▶ TASK TO COMPLETE
Each line from the one that includes "after (exec .abort" to the last line of the data below should be set down exactly; no other lines are wanted.

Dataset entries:
- - - -

-- ==== Sys2Proof/Tests/Slice0.lean ====
section
/-! SUPPORT. The model's own tests, their expected results from spec/95_test_vectors.md and the rules it cites, and the
witnesses of the statements' hypotheses. -/

namespace Sys2Proof.Tests

open Sys2Proof Sys2Proof.Machine

/-! ### Small states -/

/-- A latched command whose code starts with the word given. -/
def cmd (w arg0 arg1 code0 : Word) : Latched :=
  { word := w, arg0 := arg0, arg1 := arg1, code := #v[code0, 0, 0, 0, 0, 0, 0, 0] }

/-- `s` with a command latched and not yet started. -/
def pend (L : Latched) (s : State) : State := { s with engine := .pending L }

/-- The next state, where there is one. -/
def next? (r : StepResult) : Option State :=
  match r with
  | .next t => some t
  | .fault _ => none
  | .refused _ => none

theorem pend_arena (L : Latched) (s : State) : (pend L s).arena = s.arena := rfl
theorem pend_nodeCount (L : Latched) (s : State) : (pend L s).nodeCount = s.nodeCount := rfl
theorem pend_leafmap (L : Latched) (s : State) : (pend L s).leafmap = s.leafmap := rfl

/-- A field of the next state. -/
def after {α : Type} (r : StepResult) (f : State → α) : Option α := (next? r).map f

/-- The first two inserts of V1: 97 -> "0", 98 -> "10". -/
def t3Two : State :=
  { State.reset with
    arena := (((emptyArena.set 0 (.internal (some 1) (some 2))).set 1 (.leaf 97)).set 2
      (.internal (some 3) none)).set 3 (.leaf 98)
    nodeCount := 4
    leafmap := (State.reset.leafmap.set 97 true).set 98 true }

/-- T3 (V1): 97 -> "0", 98 -> "10", 99 -> "11", the arena as V1 lists it. -/
def t3 : State :=
  { t3Two with
    arena := (t3Two.arena.set 2 (.internal (some 3) (some 4))).set 4 (.leaf 99)
    nodeCount := 5
    leafmap := t3Two.leafmap.set 99 true }

/-- T3 after `walk` (WL-2). -/
def t3Walked : State :=
  { t3 with
    clt := ((State.reset.clt.set 97 (some [false])).set 98 (some [true, false])).set 99 (some [true, true])
    cltValid := true }

/-- Leaf 65, the root-is-leaf tree of TB-1. -/
def leaf65 : State :=
  { State.reset with arena := emptyArena.set 0 (.leaf 65), leafmap := State.reset.leafmap.set 65 true }

/-- A state with an error recorded: CT-3. -/
def errored : State := { State.reset with err := true, errcode := .illegalCmd, errInfo := 0x0000000A }

/-! ### Well-formedness: the one check, and a term it refuses -/

theorem test_wf_len_max : (Instr.treeInsert 97 255).WellFormed = true := by decide
theorem test_wf_len_over : (Instr.treeInsert 97 256).WellFormed = false := by decide

/-! ### Decoding: words from 30_encoding R90 to R94 and ENC-1 to ENC-18 -/

theorem test_decode_nop : decodeCmd 0x00000000 = .ok .nop := by decide
theorem test_decode_treeClear : decodeCmd 0x00000001 = .ok .treeClear := by decide
theorem test_decode_treeInsert : decodeCmd 0x00280702 = .ok (.treeInsert 7 40) := by decide
theorem test_decode_treeInsert_ignores_emit : decodeCmd 0x01000002 = .ok (.treeInsert 0 0) := by decide
theorem test_decode_walk : decodeCmd 0x00000003 = .ok (.walk false) := by decide
theorem test_decode_walk_emit : decodeCmd 0x01000003 = .ok (.walk true) := by decide
theorem test_decode_lookup : decodeCmd 0x00006104 = .ok (.lookup 97) := by decide
theorem test_decode_encode : decodeCmd 0x00000005 = .ok .encode := by decide
theorem test_decode_flush : decodeCmd 0x00000006 = .ok .flush := by decide
theorem test_decode_decode : decodeCmd 0x00000007 = .ok .decode := by decide
theorem test_decode_clearErr : decodeCmd 0x00000008 = .ok .clearErr := by decide
theorem test_decode_encReset : decodeCmd 0x00000009 = .ok .encReset := by decide
theorem test_decode_softReset : decodeCtrl 0x00000001 = .ok .softReset := by decide
theorem test_decode_softReset_wins : decodeCtrl 0x00000003 = .ok .softReset := by decide
theorem test_decode_abort : decodeCtrl 0x00000002 = .ok .abort := by decide
theorem test_decode_ctrl_ignores_high_bits : decodeCtrl 0xFFFFFFFC = .error .noAction := by decide
theorem test_decode_reserved : decodeCmd 0x02000000 = .error .reservedBits := by decide
theorem test_decode_opcode_over : decodeCmd 0x0000000A = .error .opcode := by decide
theorem test_decode_lanes : decodeLanes .cmd32 [0x02, 0x61, 0x01, 0x00] = some (.ok (.treeInsert 97 1)) := by decide

/-- The word of each constructor, from the opcode map (R91) with the unused fields 0 (R103). -/
theorem test_encode_words :
    encode (.treeInsert 98 4) = 0x00046202 ∧ encode (.walk true) = 0x01000003 ∧ encode (.lookup 97) = 0x00006104 ∧
    encode .decode = 0x00000007 ∧ encode .encReset = 0x00000009 ∧ encode .abort = 0x00000002 := by decide

theorem test_table_ctrl_row : decodeTableWord 8 0x01 = some .softReset := by decide
theorem test_table_cmd_row : decodeTableWord 32 0x01 = some .treeClear := by decide

/-! ### One step per instruction -/

/-- CT-4 after the step: OPCODE 0 is taken while ERR = 1, and NOP changes nothing. -/
theorem test_nop : after (step (pend (cmd 0x00000000 0 0 0) errored)) (fun t => (t.engine, t.errcode, t.errInfo)) =
      some (.idle, .illegalCmd, 0x0000000A) := by decide +kernel

/-- TB-15: T3, then tree_clear. -/
theorem test_treeClear :
    after (step (pend (cmd 0x00000001 0 0 0) t3)) (fun t => (t.nodeCount, t.arena.get 4, t.leafmap.get 99, statusWord t)) =
      some (1, .free, false, 0x00000060) := by decide

/-- V1, third row: (99,"11") makes node 2 Internal(3, 4) and node 4 Leaf(99). -/
theorem test_treeInsert :
    after (step (pend (cmd 0x00026302 0 0 0xC0000000) t3Two))
      (fun t => (t.nodeCount, t.arena.get 2, t.arena.get 4)) =
      some (5, .internal (some 3) (some 4), .leaf 99) := by decide

/-- TB-6 over T3: (1,"01") passes the leaf of "0" at depth 1. -/
theorem test_treeInsert_prefix :
    after (step (pend (cmd 0x00020102 0 0 0x40000000) t3)) (fun t => (t.nodeCount, t.errcode, t.errInfo)) =
      some (5, .formatPrefix, 1) := by decide

/-- V1: `walk emit` lists 97, 98, 99 with their codes. -/
theorem test_walk_emit :
    after (step (pend (cmd 0x01000003 0 0 0) t3)) (fun t => t.engine) =
      some (.walk (cmd 0x01000003 0 0 0) [⟨97, [false]⟩, ⟨98, [true, false]⟩, ⟨99, [true, true]⟩]) := by decide

/-- WL-6: the largest record, 34 bytes. -/
theorem test_record_bytes :
    recordBytes ⟨7, List.replicate 255 true⟩ = 0x07 :: 0xFF :: (List.replicate 31 0xFF ++ [0xFE]) := by decide +kernel

/-- V1, second record: 62 02 80. -/
theorem test_walk_beat :
    after (step { t3Walked with engine := .walk (cmd 0x01000003 0 0 0) [⟨98, [true, false]⟩, ⟨99, [true, true]⟩] })
      (fun t => (t.outQ, t.engine)) =
      some ([0x62, 0x02, 0x80], .walk (cmd 0x01000003 0 0 0) [⟨99, [true, true]⟩]) := by decide

/-- WL-10. -/
theorem test_lookup :
    after (step (pend (cmd 0x00006304 0 0 0) t3Walked)) (fun t => (t.result, t.codeBuf.get 0, t.codeBuf.get 1)) =
      some (0x80000002, 0xC0000000, 0) := by decide +kernel

/-- WL-21. -/
theorem test_lookup_stale :
    after (step (pend (cmd 0x00006104 0 0 0) t3)) (fun t => (statusWord t, t.errInfo)) =
      some (0x00000962, 0x00006104) := by decide

/-- EN-15: the start step of `encode 3` with a stale table. -/
theorem test_encode_stale :
    after (step (pend (cmd 0x00000005 3 0 0) t3)) (fun t => (t.errcode, t.errInfo, t.engine)) =
      some (.notReady, 0x00000005, .drain (cmd 0x00000005 3 0 0) 3) := by decide

/-- EN-17, beat 1: the bit count would pass 2^32 - 1. -/
theorem test_encode_overflow :
    after (step { t3Walked with
        engine := .enc (cmd 0x00000005 3 0 0) 2 1, inQ := [0x62, 0x61], encBitcount := 0xFFFFFFFF, packCnt := 7 })
      (fun t => (t.errcode, t.errInfo, t.encBitcount, t.inQ)) =
      some (.bitcountOverflow, 1, 0xFFFFFFFF, [0x61]) := by decide

/-- EN-10, the third beat: "1100" "100" held, "0" completes 98. -/
theorem test_encode_beat :
    after (step { t3Walked with
        engine := .enc (cmd 0x00000005 4 0 0) 2 2, inQ := [0x61, 0x65], encBitcount := 7, packAcc := 0x98, packCnt := 7 })
      (fun t => (t.outQ, t.packAcc, t.packCnt, t.encBitcount)) =
      some ([0x98], 0, 0, 8) := by decide

/-- EN-2: FLUSH after "abca". -/
theorem test_flush :
    after (step (pend (cmd 0x00000006 0 0 0) { t3Walked with packAcc := 0x58, packCnt := 6, encBitcount := 6 }))
      (fun t => (t.outQ, t.encBitcount, t.encLastbits, t.packCnt)) =
      some ([0x58], 0, 6, 0) := by decide

/-- EN-4: FLUSH with nothing held. -/
theorem test_flush_empty :
    after (step (pend (cmd 0x00000006 0 0 0) { t3Walked with encBitcount := 16 }))
      (fun t => (t.outQ, t.encBitcount, t.encLastbits)) = some ([], 0, 16) := by decide

/-- DEC-1: one byte, four symbols. -/
theorem test_decode_beat :
    after (step { t3 with engine := .dec (cmd 0x00000007 6 0 0) 6 0 0 0, inQ := [0x58] })
      (fun t => (t.outQ, t.decSymcount, t.engine, t.err)) =
      some ([0x61, 0x62, 0x63, 0x61], 4, .idle, false) := by decide

/-- DEC-15: bits given for a root-is-leaf tree. -/
theorem test_decode_root_leaf :
    after (step (pend (cmd 0x00000007 3 10 0) leaf65)) (fun t => (t.errcode, t.errInfo, t.engine)) =
      some (.structural, 0, .drain (cmd 0x00000007 3 10 0) 1) := by decide

/-- DEC-14, one beat. -/
theorem test_decLeaf_beat :
    after (step { leaf65 with engine := .decLeaf (cmd 0x00000007 0 10 0) 10 65 })
      (fun t => (t.outQ, t.decSymcount, t.engine)) =
      some ([0x41], 1, .decLeaf (cmd 0x00000007 0 10 0) 9 65) := by decide

/-- CT-1 step 5. -/
theorem test_clearErr :
    after (step (pend (cmd 0x00000008 0 0 0)
        { t3Walked with err := true, errcode := .aborted, errInfo := 5, ovr := true }))
      (fun t => (statusWord t, t.errInfo)) = some (0x00000068, 0) := by decide

/-- EN-8. -/
theorem test_encReset :
    after (step (pend (cmd 0x00000009 0 0 0) { t3Walked with packAcc := 0xB8, packCnt := 6, encBitcount := 6 }))
      (fun t => (t.encBitcount, t.packCnt, t.encLastbits, statusWord t)) = some (0, 0, 0, 0x00000068) := by decide

/-- R290: SOFT_RESET in the middle of a command empties everything. -/
theorem test_softReset :
    after (exec .softReset { t3Walked with engine := .enc (cmd 5 4 0 0) 4 0, err := true, inQ := [1], packCnt := 3 })
      (fun t => (statusWord t, t.engine, t.inQ, t.arena.get 1)) = some (0x00000060, .idle, [], .free) := by decide

/-- CT-1 step 3. -/
theorem test_abort :
    after (exec .abort { t3Walked with engine := .enc (cmd 0x00000005 4 0 0) 4 0, ovr := true })
      (fun t => (statusWord t, t.errInfo)) = some (0x00000C6E, 0x00000005) := by decide

/-- CT-3: an illegal opcode, started. -/
theorem test_illegal :
    after (step (pend (cmd 0x0000000A 0 0 0) State.reset)) (fun t => (statusWord t, t.errInfo)) =
      some (0x00000A62, 0x0000000A) := by decide

/-- CT-1 steps 1 and 2: NOP written while busy sets OVR. -/
theorem test_overrun :
    after (hostStep (.write 0x10 4 0xF 0) { t3Walked with engine := .enc (cmd 0x00000005 4 0 0) 4 0 })
      (fun t => statusWord t) = some 0x0000006D := by decide

/-- R63: a halfword read is a bus error and leaves the block alone. -/
theorem test_bus_error :
    after (hostStep (.read 0x0C 2) t3) (fun t => (t.responses, t.engine)) = some ([.busError], .idle) := by decide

- - - -

▶ ANSWER SECTION
    after (exec .abort { t3Walked with engine := .enc (cmd 0x00000005 4 0 0) 4 0, ovr := true })
      (fun t => (statusWord t, t.errInfo)) = some (0x00000C6E, 0x00000005) := by decide

/-- CT-3: an illegal opcode, started. -/
theorem test_illegal :
    after (step (pend (cmd 0x0000000A 0 0 0) State.reset)) (fun t => (statusWord t, t.errInfo)) =
      some (0x00000A62, 0x0000000A) := by decide

/-- CT-1 steps 1 and 2: NOP written while busy sets OVR. -/
theorem test_overrun :
    after (hostStep (.write 0x10 4 0xF 0) { t3Walked with engine := .enc (cmd 0x00000005 4 0 0) 4 0 })
      (fun t => statusWord t) = some 0x0000006D := by decide

/-- R63: a halfword read is a bus error and leaves the block alone. -/
theorem test_bus_error :
    after (hostStep (.read 0x0C 2) t3) (fun t => (t.responses, t.engine)) = some ([.busError], .idle) := by decide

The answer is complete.